Soldiers fired on unarmed police in East Timor’s capital Thursday, killing nine and wounding 27, as international troops landed to try to end the fighting that threatens to push the country closer to civil war.
Among the wounded were two United Nations police advisers, part of U.N. staff trying to end an hour-long attack by soldiers on the national police headquarters in Dili, U.N. spokesman Stephane Dujarric said in New York.
The U.N. police and military advisers negotiated a cease-fire with the Timorese soldiers, under which the police officers were to surrender their weapons and leave the building, Dujarric said.
“As the unarmed police were being escorted out, army soldiers opened fire on them killing nine and wounding 27 others, including two U.N. police advisers,” he said.
The shooting brought to 14 the death toll of recent fighting between the country’s 800-member army and a band of about 600 dismissed soldiers. Some police officers have also begun to split away and ally themselves with the dismissed soldiers, said Jean-Marie Guehenno, the chief of the U.N. peacekeeping department.
U.N. council briefed
Guehenno briefed the U.N. Security Council late Thursday on the turmoil. He said the killings Thursday were preceded by a day of heavy fighting in which the army attacked police who were suspected of joining the rebel soldiers.
The police officers in the headquarters were suspected of being allied with the dissidents.
The police saw the soldiers as they left and “became nervous and started to hurry,” Guehenno said. That apparently triggered the shooting.
“What I understand, in the very tense situation that existed there, there was some movement and then soldiers apparently opened fire and that’s when the police officers were killed,” Guehenno said.
U.N. personnel evacuated the wounded. An unspecified number were critically injured and hospitalized.
“The mission reports that U.N. personnel were able to rescue some 62 additional East Timor police officers and they are now being sheltered in the U.N. compound,” Dujarric said.
Cheers at peacekeepers' arrival
Hundreds of people at East Timor’s main airport cheered earlier in the day as an Australian plane delivered the first international troops sent to keep the country from civil war.
Thank God!” some cried and shouted.
The 130 Australian commandos secured the airport as gunbattles raged elsewhere in the capital, killing at least three people and wounding more than a dozen.
Australia said it will send up to 1,300 troops, along with ships, helicopters and armored personnel carriers, to the Connecticut-sized nation.
Australian Defense Minister Brendan Nelson said the full contingent will reach East Timor as early as Saturday and “will use whatever level of force is required.”
“I fully anticipate we will have a calming effect,“Nelson told Australian Broadcasting Corp. radio.
New Zealand to send forces
New Zealand Prime Minister Helen Clark said her nation will send up 120 troops.

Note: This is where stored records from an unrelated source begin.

-- ==== Sys2Proof/Machine/Wake.lean ====
section
/-!
DEFINITION. The ends of strands' waits (R152): a wake, and the limits of JOINW and WWAIT (R158, R245).
-/

namespace Sys2Proof.Machine

open Sys2Proof Host

/-- A strand takes up running again (R152): runnable, and chosen if the wave runs none, its siblings' states up to date (R143, R149). -/
def State.resume (s : State) (c w k : Nat) : State :=
  ((s.unstall c w).modWave c w (fun wv => (wv.modStrand k (fun st =>
    { st with st := .runnable, woken := false, expired := false, age := 0 })).unpark)).choose c w

/-- STRAND_WAKE (R152): a strand whose condition has come true becomes runnable, with the acquire half and the result its
wait gives (R99, R158, R242, R245, R248). A handle bound afresh in the meantime is waited on again (R248). -/
def execStrandWake (c w k : Nat) (s : State) : Outcome State Fault Refusal :=
  match s.crew? c with
  | none => hold s
  | some cr =>
    match cr.waves.find? w with
    | none => hold s
    | some wv =>
      let st := wv.strand k
      if !st.woken || !s.crewRuns cr then hold s else
      match st.st with
      | .waiting (.barrier _ sc _) => .next ((s.acquire c w sc).resume c w k)
      | .waiting (.wake _ _ _ sc d _ _ _) => .next (((s.waitWrite c w k [(sKey d, 0)]).acquire c w sc).resume c w k)
      | .waiting (.future h d) =>
        let hd := wv.handle h
        if hd.code = 1 ∨ hd.code = 2 then .next (s.modStrand c w k (fun st => { st with woken := false })) else
        let s1 := s.waitWrite c w k [(sKey d, BitVec.ofNat 32 hd.code)]
        .next ((if hd.code = 0 then s1 else s1.acquire c w hd.scope).resume c w k)
      | .waiting (.join _ _ ms) =>
        .next ((s.waitWrite c w k (ms.filterMap (fun m => m.d.map (fun d => (sKey d, 0))))).resume c w k)
      | .waiting .record => .next ((s.acquire c w 5).resume c w k)
      | .waiting _ => .next (s.resume c w k)
      | _ => hold s

/-- JOINW_EXPIRY (R158): the deadline has passed first; each member writes 1 and the strand resumes alone. -/
def execJoinwExpiry (c w k : Nat) (s : State) : Outcome State Fault Refusal :=
  match s.crew? c with
  | none => hold s
  | some cr =>
    match cr.waves.find? w with
    | none => hold s
    | some wv =>
      match (wv.strand k).st with
      | .waiting (.join _ _ ms) =>
        if !(wv.strand k).expired || !s.crewRuns cr then hold s
        else .next ((s.waitWrite c w k (ms.filterMap (fun m => m.d.map (fun d => (sKey d, 1))))).resume c w k)
      | _ => hold s

/-- WWAIT_DEADLINE (R245): the limit has passed before the condition came true: result 1, or the timeout trap. -/
def execWwaitDeadline (c w k : Nat) (s : State) : Outcome State Fault Refusal :=
  match s.crew? c with
  | none => hold s
  | some cr =>
    match cr.waves.find? w with
    | none => hold s
    | some wv =>
      match (wv.strand k).st with
      | .waiting (.wake _ _ _ _ d _ trp hdr) =>
        if !(wv.strand k).expired || !s.crewRuns cr then hold s
        else if trp then .next (s.trap c w k Cause.timeout hdr 7)
        else .next ((s.waitWrite c w k [(sKey d, 1)]).resume c w k)
      | _ => hold s

end Sys2Proof.Machine
end

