-- ==== Sys2Proof/Machine/Schedule.lean ====
section
/-!
DEFINITION. The turn that comes next where the agenda is empty (log 1), and a clause placed from outside (log 14).
-/

namespace Sys2Proof.Machine

open Sys2Proof Host

/-! ## The default order of turns -/

/-- Events of operations in flight. -/
def State.opTurns (s : State) : List Instr :=
  s.ops.flatMap (fun e =>
    ((List.range (max 1 e.2.elems.length)).map (fun n => Instr.accessPerform e.1 n false)) ++
    [.copyPerform e.1 0, .copyUnitWrite e.1, .mmasStep e.1, .engineUnitWrite e.1, .fenceCompletion e.1, .gOperationCompletion e.1,
     .prootCompletion e.1, .longLatencyCompletion e.1])

/-- Events of cores. -/
def State.coreTurns (s : State) : List Instr :=
  s.cores.flatMap (fun k => [Instr.writeQueueDrain k.1 0, .invalidationApply k.1 0, .rbacqGrant k.1, .trapRecordDelivery k.1]) ++
  [.reductionApply 0]

/-- Events of crews, waves and strands. -/
def State.crewTurns (s : State) : List Instr :=
  s.crews.flatMap (fun e =>
    (e.2.waves.flatMap (fun w =>
      ((List.range 4).flatMap (fun k => [Instr.reservationExpiry e.1 w.1 k, .strandWake e.1 w.1 k, .joinwExpiry e.1 w.1 k, .wwaitDeadline e.1 w.1 k])) ++
      (w.2.segRet.map (fun g => Instr.segmentReturn e.1 w.1 g.1)) ++ [.fairnessSwitch e.1 w.1, .waveRetire e.1 w.1])) ++
    [Instr.taskCommit e.1 (((s.kernel? e.2.kernel).bind (fun kn => kn.tiles.head?)).getD 0)])

/-- Events of contexts, their queues and rings. -/
def State.ctxTurns (s : State) : List Instr :=
  s.ctxs.flatMap (fun e =>
    (if (s.vacated e.1).isEmpty then [] else [Instr.vacate e.1 [], .saveComplete e.1]) ++
    [.destroyPerform e.1, .frameFree e.1, .quarantineRetired e.1] ++
    ((e.2.queues.filter (fun q => q.2.st == .ready)).flatMap (fun q =>
      [Instr.noopCommand e.1 q.1, .waitCommand e.1 q.1, .signalCommand e.1 q.1, .launchCommand e.1 q.1, .replayCommand e.1 q.1])) ++
    (e.2.rings.flatMap (fun r => Instr.transformRequestStart e.1 r.1 :: r.2.ended.map (fun x => Instr.transformComplete e.1 r.1 x.1))))

/-- Events of kernels: a crew goes to the lowest core, and there to the lowest slots, that take it. -/
def State.kernelTurns (s : State) : List Instr :=
  s.kernels.flatMap (fun e =>
    [Instr.kernelStartTick e.1, .kernelDrained e.1 0] ++
    (if e.2.st == .running then
      (List.range Config.cores).flatMap (fun c => (e.2.owners c).filterMap (fun o =>
        (e.2.nextCrew o).bind (fun x => (s.slotFor c e.2.waves).map (fun b => Instr.crewPlace e.1 o c b x (e.2.tiles.headD 0)))))
    else []))

/-- Clauses to start. -/
def State.fetchTurns (s : State) : List Instr := s.crews.flatMap (fun e => e.2.waves.map (fun w => Instr.clauseFetch e.1 w.1))

/-- The events the default order looks at, in its order. -/
def State.candidates (s : State) : List Instr :=
  s.opTurns ++ s.coreTurns ++ s.crewTurns ++ s.ctxTurns ++ s.kernelTurns ++ [.claveTaborMatch, .snapTickFire 0, .poolPageFree 0] ++
  s.fetchTurns

/-- An event does something in a state. -/
def State.moves (s : State) (i : Instr) : Bool := match exec i s with | .next t => t != s | _ => true

/-- The waves with a clause in progress. -/
def State.inClause (s : State) : List (Nat × Nat) :=
  s.crews.flatMap (fun e => (e.2.waves.filter (fun w => w.2.clause.isSome)).map (fun w => (e.1, w.1)))

/-- Issue in a started clause does something. -/
def State.issueMoves (s : State) (c w : Nat) : Bool :=
  match s.beginIssue c w with
  | none => false
  | some (s1, d, i) => match exec i s1 with | .next t => t.finishIssue d i != s | _ => true

/-- The default turn (log 1): an instruction of a started clause, else a program's store on its way to a register window, else the first
of the events that does something, else time passes. -/
def State.nextTurn (s : State) : Turn :=
  match s.inClause.find? (fun x => s.issueMoves x.1 x.2) with
  | some x => .issue x.1 x.2
  | none =>
    if !s.winWrites.isEmpty then .windowWrite else
    match s.candidates.find? s.moves with
    | some i => .event i
    | none => .tick 1 1

/-! ## Placing a clause -/

/-- A kernel of one crew of one wave with every register block and 64 KiB of scratchpad, placed from outside (log 14). -/
def Kernel.probe : Kernel where
  ctx := 0
  queue := 0
  image := 0
  args := 0
  argsz := 0
  argw := []
  crews := 1
  waves := 1
  regs := 16
  scratch := 4
  split := 1
  pinned := false
  save := false
  noirrev := false
  eclass := 0
  walk := false
  walkred := 0
  done := 0
  start := 0
  gangn := 0
  rank := 0
  vcap := 0
  levels := [0, 0, 0, 0, 0]
  graph := 0
  data := 0
  rolesAt := 0
  st := .running
  unplaced := []
  requeued := []
  bind := []
  tiles := []
  placed := [0]
  owner := []
  restarts := []
  ids := []
  doneCrews := 0
  status := 0
  cause := 0
  detail := 0
  time := 0
  recorded := false
  roles := []
  groups := []
  endCycle := 0
  recording := none
  energy := 0

/-- A crew of that kernel on core 0, its one wave having started the clause (log 14). -/
def Crew.probe (k : Nat) (h : Header) (d : Dword) : Crew where
  ctx := 0
  kernel := k
  idx := 0
  core := 0
  base := 0
  nw := 1
  blocks := [(0, 0), (1, 1), (2, 2), (3, 3)]
  sp := []
  barPhase := 0
  barPending := 1
  arrived := []
  task := .versioned
  taskIdx := 0
  attempt := 0
  ver := []
  held := []
  mended := []
  segs := []
  waves := [(0, { Kernel.probe.startWave (takeSegs (List.range 16) 16) 0x10000 with
    clause := some ⟨0x10000, h, [d], 0⟩
    strands := [(0, ⟨.running, allLanes, 0x10010, 0, none, 0, false, 0, none, false, false⟩)] })]
  savedTask := .versioned
  restarting := false
  freezing := false
  vacated := 0

/-- Place a started clause of one instruction and the turn that issues it (log 14). -/
def State.placeClause (s : State) (w : Nat) : State :=
  let k := s.next
  let h := { readHeader (BitVec.ofNat 64 w) with cnt := 0 }
  { s with
    agenda := .issue (k + 1) 0 :: s.agenda
    next := k + 2
    stopped := false
    kernels := s.kernels.put k Kernel.probe
    crews := s.crews.put (k + 1) (Crew.probe k h (BitVec.ofNat 64 (w >>> 64)))
    ctxs := s.ctxs.put 0 { s.ctx 0 with st := .running } }

end Sys2Proof.Machine
end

Australia led a multinational peacekeeping force in East Timor in 1999 that ended a rampage by Indonesian troops and their militia proxies after the former Indonesian province voted for independence from Jakarta. Some 1,500 people died.
“Welcome Aussie soldiers, please help us once again,” said Judit Isaac, a 47-year-old housewife.
Meanwhile, homes and business were torched, and plumes of smoke rose over virtually deserted streets.
Two former soldiers and an army captain were killed, said the military and a spokesman for the ex-soldiers. Fourteen ex-soldiers were wounded, as was a South Korean bystander who was shot in the neck.
East Timor, the newest member of the U.N., has been plagued by unrest since more than 40 percent of its armed forces were fired in March after going on strike to protest alleged discrimination in the military.
Friction over building an army
The crisis stems in part from the rush to create an army following East Timor’s independence from Indonesia. The army was set up by Australian and Portuguese military advisers, who often were at odds over training methods, language and the selection of officers.
Critics say veterans of the independence struggle — the renegade soldiers among them — often were passed over for key positions. The ex-soldiers also claim they were discriminated against because they came from the country’s west, while the military leadership hails from the east.
Some hard-liners fled the capital last month after participating in deadly riots, threatening guerrilla warfare from surrounding hillsides if they were not reinstated.
The fighting prompted the government to ask for international troops earlier this week.
Preparing for the worst, dozens of foreigners fled the country. The U.S. Embassy has ordered the evacuation of all nonessential personal and advised American citizens in the country to leave.
Indonesia ruled East Timor with an iron fist for 24 years. Human rights groups say as many as 200,000 were killed under the occupation.